С Сюаресом Ролдана сближает, как ранее в гимназии с Клоделем, любовь к музыке, особенно к Вагнеру, и кроме того, страсть к Шекспиру. «Эта страсть, — писал он однажды, — дала первый толчок нашей долгой дружбе. Пройдя сквозь многочисленные фазы своего многогранного зрелого бытия, Сюарес был уже тогда тем же, чем остался сейчас — человеком Возрождения. Он обладал душой Ренессанса, его бурными страстями, — да, со своими длинными черными волосами, бледным лицом и горящими глазами он сам походил на итальянца кисти Карпаччо или Гирландайо. Одним из его школьных сочинений был гимн Цезарю Борджиа. Шекспир был его богом, так же как и моим, и часто мы рука об руку боролись против наших профессоров за «Вилли». Но вскоре другая страсть пришла на смену любви к великому англичанину, — «invasion scythe»*, восторженная и сохраненная на всю жизнь любовь кТолстому. Эти молодые идеалисты, отвернувшиеся от слишком обыденного натурализма Золя и Мопассана, фанатики, ценившие лишь широкий героический охват жизни, нашли наконец образ, возносящийся над литературой самоуслаждения и развлечения (вроде Флобера и Анатоля Франса), нашли богоискателя, который открывал всю свою жизнь и жертвовал ею. К нему устремились их симпатии, «любовь к Толстому сглаживала все наши несогласия. Каждый из нас любил его, без сомнения, по разным мотивам, ибо каждый находил в нем себя, но для всех нас он был вратами, открытыми в беспредельную вселенную, предвестием жизни». Как всегда с самого раннего детства, Роллан тяготеет лишь к величайшим ценностям, к героическим людям, к всечеловечному художнику.

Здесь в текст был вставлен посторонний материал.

-- ==== Sys2Proof/Laws/KeepsHiashOps.lean ====
section
/-! SUPPORT. What each function of Machine/HiashOps.lean leaves unchanged (the mask names the areas it may change). -/

set_option Elab.async false

namespace Sys2Proof.Machine

theorem keeps_bindJob (s : State) (p1 : Nat) (p2 : Nat) : Keeps 2132135 s (bindJob s p1 p2) := by
  unfold bindJob
  extract_lets -underBinder -merge -useContext +onlyGivenNames x1
  try clear_value x1
  refine Keeps.ite ?_ ?_
  · split
    · refine Keeps.ite ?_ ?_
      · refine Keeps.trans ?_ (keeps_raiseHiash _ _)
        exact Keeps.refl _
      · refine Keeps.trans ?_ (keeps_bump _ _)
        exact Keeps.refl _
    · refine Keeps.trans ?_ (keeps_bump _ _)
      exact Keeps.refl _
  · exact Keeps.refl _

theorem keeps_hostAndJob (s : State) (p1 : Nat) (p2 : Nat) (p3 : Nat) (p4 : Nat) (p5 : List Byte) : Keeps 2132135 s (hostAndJob s p1 p2 p3 p4 p5) := by
  unfold hostAndJob
  extract_lets -underBinder -merge -useContext +onlyGivenNames x1
  try clear_value x1
  extract_lets -underBinder -merge -useContext +onlyGivenNames x2
  try clear_value x2
  extract_lets -underBinder -merge -useContext +onlyGivenNames x3
  try clear_value x3
  extract_lets -underBinder -merge -useContext +onlyGivenNames x4
  have h4 : Keeps 2132135 s x4 := by
    unfold x4
    refine Keeps.ite ?_ ?_
    · refine Keeps.ite ?_ ?_
      · refine Keeps.trans ?_ (keeps_commitPacket _ _ _)
        exact Keeps.refl _
      · refine Keeps.trans ?_ (keeps_evt _ _ _)
        refine Keeps.trans ?_ (keeps_devCopy _ _ _ _)
        exact Keeps.refl _
    · exact Keeps.refl _
  try clear_value x4
  refine Keeps.trans ?_ (keeps_bindJob _ _ _)
  assumption

theorem keeps_hshDelivered (s : State) : Keeps 32773 s (hshDelivered s) := by
  unfold hshDelivered
  refine Keeps.trans ?_ (keeps_bump _ _)
  refine Keeps.upd (t := s) ?_ rfl rfl rfl (Nat.le_refl _)
  exact Keeps.refl _

theorem keeps_digestPort (s : State) (p1 : Nat) (p2 : Nat) : KeepsF 32773 s (digestPort s p1 p2) := by
  unfold digestPort
  extract_lets -underBinder -merge -useContext +onlyGivenNames x1
  try clear_value x1
  refine KeepsF.ite ?_ ?_
  · refine KeepsF.mk ?_
    refine Keeps.trans ?_ (keeps_bump _ _)
    exact Keeps.refl _
  · refine KeepsF.mk ?_
    refine Keeps.upd (t := s) ?_ rfl rfl rfl (Nat.le_refl _)
    exact Keeps.refl _

theorem keeps_digestPorts (s : State) (p1 : Nat) (p2 : List Nat) : KeepsF 32773 s (digestPorts s p1 p2) := by
  induction p2 generalizing s with
  | nil => exact Keeps.refl _
  | cons p r ih => exact Keeps.trans (keeps_digestPort s p p1).mono (ih _)

theorem keeps_sendDigest (s : State) (p1 : Nat) (p2 : Nat) (p3 : Nat) (p4 : Nat) (p5 : Nat) (p6 : Nat) : Keeps 2261159 s (sendDigest s p1 p2 p3 p4 p5 p6) := by
  unfold sendDigest
  refine Keeps.ite ?_ ?_
  · exact Keeps.refl _
  · extract_lets -underBinder -merge -useContext +onlyGivenNames x1
    have h1 : KeepsF 2261159 s x1 := by
      unfold x1
      refine KeepsF.trans ?_ (keeps_digestPorts _ _ _)
      exact Keeps.refl _
    try clear_value x1
    extract_lets -underBinder -merge -useContext +onlyGivenNames x2
    have h2 : Keeps 2261159 s x2 := by
      unfold x2
      refine KeepsF.snd ?_
      assumption
    try clear_value x2
    refine Keeps.ite ?_ ?_
    · assumption
    · extract_lets -underBinder -merge -useContext +onlyGivenNames x3
      try clear_value x3
      refine Keeps.trans ?_ (keeps_takeSeq _ _)
      refine Keeps.trans ?_ (keeps_bump _ _)
      refine Keeps.trans ?_ (keeps_sendOn _ _ _)
      assumption

theorem keeps_overReport (s : State) (p1 : Nat) (p2 : Nat) (p3 : Nat) (p4 : Nat) (p5 : Bool) : Keeps 2261159 s (overReport s p1 p2 p3 p4 p5) := by
  unfold overReport
  split
  · refine Keeps.upd (t := s) ?_ rfl rfl rfl (Nat.le_refl _)
    exact Keeps.refl _
  · extract_lets -underBinder -merge -useContext +onlyGivenNames x1
    try clear_value x1
    extract_lets -underBinder -merge -useContext +onlyGivenNames x2
    extract_lets -underBinder -merge -useContext +onlyGivenNames x3
    have h3 : Keeps 2261159 s x3 := by
      unfold x3
      refine Keeps.upd (t := s) ?_ rfl rfl rfl (Nat.le_refl _)
      exact Keeps.refl _
    try clear_value x3
    extract_lets -underBinder -merge -useContext +onlyGivenNames x4
    have h4 : Keeps 2261159 s x4 := by
      unfold x4
      refine Keeps.trans ?_ (keeps_logEvent _ _ _ _)
      refine Keeps.trans ?_ (keeps_evt _ _ _)
      assumption
    try clear_value x4
    refine Keeps.ite ?_ ?_
    · refine Keeps.trans ?_ (keeps_sendDigest _ _ _ _ _ _ _)
      assumption
    · assumption

theorem keeps_absReport (s : State) (p1 : Nat) (p2 : Nat) (p3 : Nat) (p4 : Nat) (p5 : Nat) (p6 : Bool) : Keeps 2263207 s (absReport s p1 p2 p3 p4 p5 p6) := by
  unfold absReport
  extract_lets -underBinder -merge -useContext +onlyGivenNames x1
  have h1 : Keeps 2263207 s x1 := by
    unfold x1
    refine Keeps.ite ?_ ?_
    · exact Keeps.refl _
    · refine Keeps.trans ?_ (keeps_bump _ _)
      exact Keeps.refl _
  try clear_value x1
  split
  · refine Keeps.trans ?_ (keeps_bump _ _)
    refine Keeps.upd (t := x1) ?_ rfl rfl rfl (Nat.le_refl _)
    assumption
  · split
    · refine Keeps.trans ?_ (keeps_overReport _ _ _ _ _ _)
      assumption
    · extract_lets -underBinder -merge -useContext +onlyGivenNames x2
      try clear_value x2
      extract_lets -underBinder -merge -useContext +onlyGivenNames x3
      try clear_value x3
      extract_lets -underBinder -merge -useContext +onlyGivenNames x4
      extract_lets -underBinder -merge -useContext +onlyGivenNames x5
      have h5 : Keeps 2263207 s x5 := by
        unfold x5
        refine Keeps.upd (t := x1) ?_ rfl rfl rfl (Nat.le_refl _)
        assumption
      try clear_value x5
      extract_lets -underBinder -merge -useContext +onlyGivenNames x6
      have h6 : Keeps 2263207 s x6 := by
        unfold x6
        refine Keeps.trans ?_ (keeps_evt _ _ _)
        refine Keeps.trans ?_ (keeps_logEvent _ _ _ _)
        assumption
      try clear_value x6
      extract_lets -underBinder -merge -useContext +onlyGivenNames x7
      have h7 : Keeps 2263207 s x7 := by
        unfold x7
        refine Keeps.trans ?_ (keeps_bindJob _ _ _)
        assumption
      try clear_value x7
      refine Keeps.ite ?_ ?_
      · refine Keeps.trans ?_ (keeps_sendDigest _ _ _ _ _ _ _)
        assumption
      · assumption

theorem keeps_absLeave (s : State) (p1 : Nat) (p2 : Nat) : Keeps 32768 s (absLeave s p1 p2) := by
  unfold absLeave
  split
  · refine Keeps.upd (t := s) ?_ rfl rfl rfl (Nat.le_refl _)
    exact Keeps.refl _
  · exact Keeps.refl _

end Sys2Proof.Machine
end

В годы работы прилежный ученик Ecole Normale громоздит книгу на книгу, сочинение на сочинение; его учителя Брюнетьер и особенно Габриэль Моно уже признали его большое дарование к историческим изображениям. Его особенно пленяет отрасль науки, которую в то время в известном смысле открыл и назвал Якоб Буркгардт, — история культуры, построение целостной картины культурных явлений эпохи, и из всех периодов его больше всего привлекают периоды религиозных войн, в которых — как рано обнаруживаются мотивы всего его творчества! — религиозный подъем пронизан героизмом личного самопожертвования; он пишет ряд этюдов и тут же задумывает гигантскую работу, — культурную историю двора Екатерины Медичи. Этот начинающий писатель и в области науки смело берется за разрешение труднейших проблем. Он интересуется всем: философией, биологией, логикой, музыкой, историей искусства, — из всех ручейков и источников духовного мира пьет жадно, большими глотками. Но огромный груз учености нисколько не подавляет в нем поэта, как дерево не заглушает своих корней. Поэт украдкой пишет стихотворные и музыкальные наброски, которые он, однако, прячет и навсегда оставляет под замком. Перед выходом из Ecole Normale, в 1888 году, чтобы продолжить путь к приобретению жизненного опыта, юноша составляет удивительный документ, своего рода духовное завещание, морально-философскую исповедь «Credo quia verum»50, которое и по сей день не увидело света, но, как сообщает его друг, уже содержало существенные черты его свободного мировоззрения. Написанная в духе Спинозы, опирающаяся не на «Cogito ergo sum»51, а на «Cogito ergo est»52, эта работа воссоздает мир и Бога над ним; лишь для одного себя дает он отчет, чтобы освободиться от всякой метафизической спекуляции. Как торжественный обет берет он с собой в борьбу это исповедание и, чтобы остаться ему верным, должен лишь остаться верным самому себе. Фундамент создан и заложен глубоко в землю, теперь можно начинать постройку.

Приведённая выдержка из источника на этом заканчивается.